AWS Lambda is a serverless compute service, which allow the user to run codes without provisioning or managing servers. With Lambda, the user does not manage runtimes nor admin the server. Utilizing Lambda is as simple as uploading a code in a ZIP file or a container image, and Lambda automatically allocates compute execution power and runs the code based on the incoming request or event. Lambda functions can be written in many flavors such as, Node.js, Python, Go, Java, and more. For more information about Lambda.
In this tutorial, we will explore two important aspects of AWS Lambda, which are Custom Layers and Lambda Function in Python using layers.
As a best practice, let’s update our Ubuntu operating system.
sudo apt update
Let’s install the zip utility.
sudo apt install zip -y
pip is the package installer for Python. Let’s install pip.
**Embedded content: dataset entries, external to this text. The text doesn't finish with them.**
-- ==== Sys2Proof/Tests/Slice0.lean ====
section
/-! SUPPORT. Tests: one step each on small states, with the results 95_test_vectors.md or a rule gives (named at
each), the well-formedness smoke tests, and for every obligation with hypotheses a witness that meets them. -/

namespace Sys2Proof.Tests

open Sys2Proof.Machine

/-! ### Helpers -/

/-- The next state of an outcome. -/
def nextOf : Host.Outcome State Fault Refusal → Option State
  | .next s => some s
  | .fault _ | .refused _ => none

/-- The refusal of an outcome. -/
def refusalOf : Host.Outcome State Fault Refusal → Option Refusal
  | .refused r => some r
  | .next _ | .fault _ => none

/-- The fault of an outcome. -/
def faultOf : Host.Outcome State Fault Refusal → Option Fault
  | .fault f => some f
  | .next _ | .refused _ => none

/-- The response a command gives. -/
def answer (i : Instr) (s : State) : Option Word := (nextOf (exec i s)).map (·.resp)

/-- One field after a command. -/
def after {α : Type} (i : Instr) (s : State) (f : State → α) : Option α := (nextOf (exec i s)).map f

/-- The state after an evaluation at counter value `t` that reads `level`. -/
def evaluated (k : EvalKind) (t : Word) (level : Bool) (s : State) : Option State :=
  (evaluate k { s with cycle := t, rxIn := level }).toOption

/-- The receiver's fields, for comparing. -/
def rx (s : State) : RxIndex × Byte × Word := (s.rxIdx, s.rxAcc, s.rxRef)

/-- Pins (4, 5), 9600 baud at 80 MHz, after `begin` (V-LC1). -/
def begun : State := beginWith 9600#24 8333#32 State.reset

/-- `begun` with a frame open since counter value 1000, no bit received yet. -/
def framed : State := { begun with rxRef := 1000#32, rxIdx := .data 0 }

/-- `begun` with the ring 0x41, 0x42 (V-RX13). -/
def twoHeld : State := { begun with head := 2, buf := [(0, 0x41#8), (1, 0x42#8)] }

/-- A ring of CAP = 4, empty, after `begin`. -/
def small : State := { begun with construction := { Construction.scenario with cap := 4 } }

/-- V-MEM1 after three commits: a full ring of CAP = 4. -/
def full : State := { small with head := 3, buf := [(0, 0x61#8), (1, 0x62#8), (2, 0x63#8)] }

/-- One-wire on pin 2, TE on pin 3, 115200 baud (program 3). -/
def oneWire : State :=
  beginWith 115200#24 694#32
    (assignTePin 3#8 (State.initial Platform.vectors { rxPin := 2#8, txPin := 2#8 }))

/-- `write 0x41` at counter value 1000, its W0 done (V-TX1). -/
def writing : State := writeSetup 0x41#8 { begun with cycle := 1000#32 }

/-- The same with interrupts suspended (V-TX7). -/
def suspended : State := writeSetup 0x41#8 { begun with cycle := 1000#32, intTxEnabled := false }

/-- `s` with one turn to come. -/
def turn (s : State) (elapsed : Nat) (level : Bool) (m : Move) : State :=
  { s with schedule := [{ elapsed := elapsed, level := level, masked := false, move := m }] }

/-- The part of the invariant that a computation decides. -/
abbrev Plain (s : State) : Prop :=
  (1 ≤ s.construction.cap ∧ s.construction.cap ≤ 65536 ∧ s.head < s.construction.cap ∧
    s.tail < s.construction.cap ∧ Memory.wf s.buf ∧ (∀ c ∈ s.buf, c.1 < s.construction.cap) ∧ s.rxAcc = 0#8) ∧
  (∀ i < ringCount s, (s.buf.read ((s.tail + i) % s.construction.cap)).isSome = true) ∧
  ((s.rxIdx ≠ .idle → s.rxEnabled = true) ∧ (s.rxEnabled = true → s.rxValid = true) ∧
    ((s.baud = 0#24 ∧ s.period = 0#32 ∧ s.rxValid = false ∧ s.txValid = false) ∨
      (s.baud ≠ 0#24 ∧ s.platform.fClk / s.baud.toNat ≠ 0 ∧ 10 * (s.platform.fClk / s.baud.toNat) < 2 ^ 32 ∧
        s.period = BitVec.ofNat 32 (s.platform.fClk / s.baud.toNat) ∧
        s.rxValid = s.rxPinValid ∧ s.txValid = s.txPinValid)) ∧
    s.teValid = pinValid s.platform.validTx s.tePin ∧ s.teClash s.tePin = false) ∧
  (s.intSuspend = (s.busy && s.txSave.suspended) ∧ s.txPos ≤ 10 ∧ (s.busy = true → 1 ≤ s.txPos) ∧
    (s.busy = true → s.txValid = true) ∧
    (s.busy = true → s.oneWire = true →
      s.rxEnabled = false ∧ s.lineOut = true ∧ (s.txSave.rx = true → s.rxValid = true)) ∧
    (s.refusal ≠ none → s.busy = false) ∧ (s.destroyed = true → s.busy = false ∧ s.rxEnabled = false))

theorem inv_of_plain {s : State} (h : Plain s) : Inv s := by
  obtain ⟨⟨c1, c2, hh, ht, hm, hc, ha⟩, hk, ⟨f1, f2, f3, f4, f5⟩, g1, g2, g3, g4, g5, g6, g7⟩ := h
  refine ⟨⟨c1, c2⟩, hh, ht, hm, hc, fun i hi => Option.isSome_iff_exists.mp (hk i hi), fun _ => ha,
    fun _ _ _ _ => by simp [ha], f1, f2, ?_, f4, f5, g1, g2, g3, g4, g5, g6, g7⟩
  refine f3.imp id fun ⟨b0, b1, b2, b3, b4⟩ => ⟨?_, b4⟩
  unfold periodOf
  rw [if_neg b0]
  dsimp only
  rw [if_neg b1, if_neg (by omega), b3]

theorem reset_inv : Inv State.reset := inv_of_plain (by decide)
theorem begun_inv : Inv begun := inv_of_plain (by decide)
theorem framed_inv : Inv framed := inv_of_plain (by decide)
theorem twoHeld_inv : Inv twoHeld := inv_of_plain (by decide)
theorem small_inv : Inv small := inv_of_plain (by decide)
theorem full_inv : Inv full := inv_of_plain (by decide)
theorem oneWire_inv : Inv oneWire := inv_of_plain (by decide)
theorem writing_inv : Inv writing := inv_of_plain (by decide)
theorem suspended_inv : Inv suspended := inv_of_plain (by decide)

/-! ### Well-formedness: one ill-formed term for each check -/

/-- R71: eight bits admit 255 and not 256. -/
theorem test_wf_write_256 : SourceCommand.wellFormed ⟨.write, some 256⟩ = false := by decide
theorem test_wf_write_255 : SourceCommand.wellFormed ⟨.write, some 255⟩ = true := by decide
theorem test_wf_pin_256 : SourceCommand.wellFormed ⟨.setTransmitEnablePin, some 256⟩ = false := by decide
theorem test_wf_bool_2 : SourceCommand.wellFormed ⟨.enableRx, some 2⟩ = false := by decide
theorem test_wf_rate_2_24 : SourceCommand.wellFormed ⟨.begin, some 16777216⟩ = false := by decide
theorem test_wf_handler_2_24 : SourceCommand.wellFormed ⟨.onReceive, some 16777216⟩ = false := by decide
theorem test_wf_no_operand_wanted : SourceCommand.wellFormed ⟨.poll, some 0⟩ = false := by decide
theorem test_wf_operand_missing :
    SourceCommand.wellFormed ⟨.write, none⟩ = false ∧ SourceCommand.wellFormed ⟨.enableTx, none⟩ = false ∧
    SourceCommand.wellFormed ⟨.setTransmitEnablePin, none⟩ = false ∧ SourceCommand.wellFormed ⟨.begin, none⟩ = false ∧
    SourceCommand.wellFormed ⟨.onReceive, none⟩ = false := by decide
theorem test_wf_bytes_empty : SourceLine.wellFormed (.writeBytes []) = false := by decide
theorem test_wf_bytes_256 : SourceLine.wellFormed (.writeBytes [65, 256]) = false := by decide
theorem test_wf_string_code_256 : SourceLine.wellFormed (.writeString [65, 256]) = false := by decide
theorem test_wf_line_command : SourceLine.wellFormed (.command ⟨.write, some 256⟩) = false := by decide
/-- R9. -/
theorem test_wf_cap : ({ Construction.scenario with cap := 0 } : Construction).wellFormed = false ∧
    ({ Construction.scenario with cap := 65537 } : Construction).wellFormed = false ∧
    ({ Construction.scenario with cap := 65536 } : Construction).wellFormed = true := by decide
/-- R11. -/
theorem test_wf_clock : ({ Platform.vectors with fClk := 0 } : Platform).wellFormed = false ∧
    ({ Platform.vectors with fClk := 4294967296 } : Platform).wellFormed = false ∧
    Platform.vectors.wellFormed = true := by decide
/-- R12. -/
theorem test_wf_none_pin : ({ Platform.vectors with validRx := [noPin] } : Platform).wellFormed = false ∧
    ({ Platform.vectors with validTx := [noPin] } : Platform).wellFormed = false := by decide

/-! ### Decoding: words written out from R73 and V-ENC1 -/

/-- V-ENC1, the commands with an operand. -/
theorem test_decode_operands :
    decode 0x0100012C#32 = .ok (.begin 300#24) ∧ decode 0x0101C200#32 = .ok (.begin 115200#24) ∧
    decode 0x03000003#32 = .ok (.setTransmitEnablePin 3#8) ∧
    decode 0x04000000#32 = .ok (.enableIntTx false) ∧ decode 0x04000001#32 = .ok (.enableIntTx true) ∧
    decode 0x09000041#32 = .ok (.write 0x41#8) ∧ decode 0x090000FF#32 = .ok (.write 0xFF#8) ∧
    decode 0x0B000000#32 = .ok (.enableRx false) ∧ decode 0x0B000001#32 = .ok (.enableRx true) ∧
    decode 0x0C000000#32 = .ok (.enableTx false) ∧ decode 0x0C000001#32 = .ok (.enableTx true) ∧
    decode 0x0E000007#32 = .ok (.onReceive 7#24) := by decide

/-- V-ENC1, the commands of format N. -/
theorem test_decode_no_operand :
    decode 0x02000000#32 = .ok .baudRate ∧ decode 0x05000000#32 = .ok .available ∧
    decode 0x06000000#32 = .ok .peek ∧ decode 0x07000000#32 = .ok .read ∧ decode 0x08000000#32 = .ok .flush ∧
    decode 0x0A000000#32 = .ok .valid ∧ decode 0x0D000000#32 = .ok .overflow ∧
    decode 0x0F000000#32 = .ok .listen ∧ decode 0x10000000#32 = .ok .endRx ∧
    decode 0x11000000#32 = .ok .isListening ∧ decode 0x12000000#32 = .ok .stopListening ∧
    decode 0x13000000#32 = .ok .poll := by decide

/-- V-ENC2. -/
theorem test_decode_corners :
    decode 0x00000000#32 = .error .reservedOpcode ∧ decode 0x14000000#32 = .error .reservedOpcode ∧
    decode 0xFF000000#32 = .error .reservedOpcode ∧ decode 0x05000001#32 = .error .reservedBits ∧
    decode 0x0B000002#32 = .error .reservedBits ∧ decode 0x09000100#32 = .error .reservedBits ∧
    decode 0x030001FF#32 = .error .reservedBits ∧ decode 0x01FFFFFF#32 = .ok (.begin 16777215#24) ∧
    decode 0x0EFFFFFF#32 = .ok (.onReceive 16777215#24) := by decide

/-- V-ENC1, the other way. -/
theorem test_encode :
    encode (.begin 57600#24) = 0x0100E100#32 ∧ encode (.setTransmitEnablePin noPin) = 0x030000FF#32 ∧
    encode (.write 0x41#8) = 0x09000041#32 ∧ encode (.enableTx true) = 0x0C000001#32 ∧
    encode (.onReceive 0#24) = 0x0E000000#32 ∧ encode .poll = 0x13000000#32 := by decide

/-- spec/opcode_table.json's numbering: the word as it stands. -/
theorem test_decodeTableWord :
    decodeTableWord 32 0x09000041 = some (.write 0x41#8) ∧ decodeTableWord 32 0x14000000 = none := by decide

/-- The host's next command runs as the first one after reset (program 1). -/
theorem test_withFetchWord :
    (nextOf (step (State.reset.withFetchWord 32 0x01002580))).map (fun s => (s.period, s.rxEnabled, s.resp)) =
      some (8333#32, true, 0#32) := by decide

/-- R82, R83 and the lines they rule out. -/
theorem test_assembler_lines :
    Assembler.assembleLine "begin 9600  # rate" = some [0x01002580#32] ∧
    Assembler.assembleLine "end" = some [0x10000000#32] ∧
    Assembler.assembleLine "writeBytes 1, 0x10,'A'" = some [0x09000001#32, 0x09000010#32, 0x09000041#32] ∧
    Assembler.assembleLine "poll 1" = none := by decide
theorem test_assembler_range :
    Assembler.assembleLine "write 256" = none ∧ Assembler.assembleLine "setTransmitEnablePin 255" = none ∧
    Assembler.assembleLine "" = some [] := by decide

/-! ### The converter (V-TM1 to V-TM3) -/

theorem test_period :
    periodOf 80000000 300#24 = .ok 266666#32 ∧ periodOf 80000000 57600#24 = .ok 1388#32 ∧
    periodOf 80000000 16777215#24 = .ok 4#32 ∧ periodOf 160000000 9600#24 = .ok 16666#32 := by decide
theorem test_period_bounds :
    periodOf 80000000 0#24 = .error .zeroBaud ∧ periodOf 1000000 1000000#24 = .ok 1#32 ∧
    periodOf 1000000 1000001#24 = .error .periodZero ∧ periodOf 500000000 1#24 = .error .frameTooLong ∧
    periodOf 500000000 2#24 = .ok 250000000#32 := by decide
/-- V-LC1. -/
theorem test_begin :
    after (.begin 9600#24) State.reset (fun s => (s.baud, s.period, s.rxValid, s.txValid, s.rxEnabled, s.txLevel)) =
      some (9600#24, 8333#32, true, true, true, true) := by decide
/-- V-TM3: refused, with no response (R92). -/
theorem test_begin_refused : after (.begin 0#24) begun (fun s => (s.refusal, s.baud, s.outputs)) =
    some (some .badBaud, 9600#24, begun.outputs) := by decide
/-- R91: `baudRate` after it, and nothing else. -/
theorem test_refused_begin_baudRate :
    (nextOf (step (turn { begun with refusal := some .badBaud } 1 true (.command 0x02000000#32)))).map
      (fun s => (s.resp, s.refusal)) = some (9600#32, some .badBaud) ∧
    refusalOf (step (turn { begun with refusal := some .badBaud } 1 true (.command 0x05000000#32))) = some .badBaud ∧
    refusalOf (step (turn { begun with refusal := some .badBaud } 1 false .edge)) = some .badBaud := by decide
/-- V-TM2. -/
theorem test_baudRate : answer .baudRate State.reset = some 0#32 ∧ answer .baudRate begun = some 9600#32 := by decide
sudo apt install python3-pip
The chown command allows us to change the user and/or group ownership of a given file or directory.
sudo chown ubuntu:ubuntu -R /opt
We will cd into opt directory. cd is the command used to move between directories/folders.
cd /opt
mkdir is the command to create directories.
mkdir -p appzip/python
Let’s cd into app directory.
cd appzip/
Now, we will use the zip utility to zip the appzip.
zip -r appzip.zip python
We will download the zip file to our device. We will use Secure Copy scp, which is command line utility to allow us to securely copy files and directories between devices.
From your device’s terminal, use the following command to download the zip file to your local device. For more information, visit AWS.
scp -i <Name>.pem ubuntu@<EC2-Public-IP OR DNS>:/opt/appfolder/appfolder.zip ./appfolder.zip
I’m using AWS CLIv2 via my Windows Command Line:
C:\Users\Omar-PC\Desktop>scp -i Lambda.pem ubuntu@XX.XXX.XX.XXX:/opt/appfolder/appfolder.zip C:\Users\Omar-PC\Desktop
On AWS lambda, click on “Layers”, give it a name, description and upload the zip file (appzip). So far, we created a lambda layer as simple as that.
Add the following policies to the role, “AmazonS3Full Access and CloudWatchFull Access.
Name the role, lambda-pdf-extractor.
On S3, create two buckets:
A. First bucket name: source[5 random numbers]
B. Second bucket name: destination[5 random numbers]
Note: S3 bucket names are global names, which means they are unique. Two identical bucket names don’t exist.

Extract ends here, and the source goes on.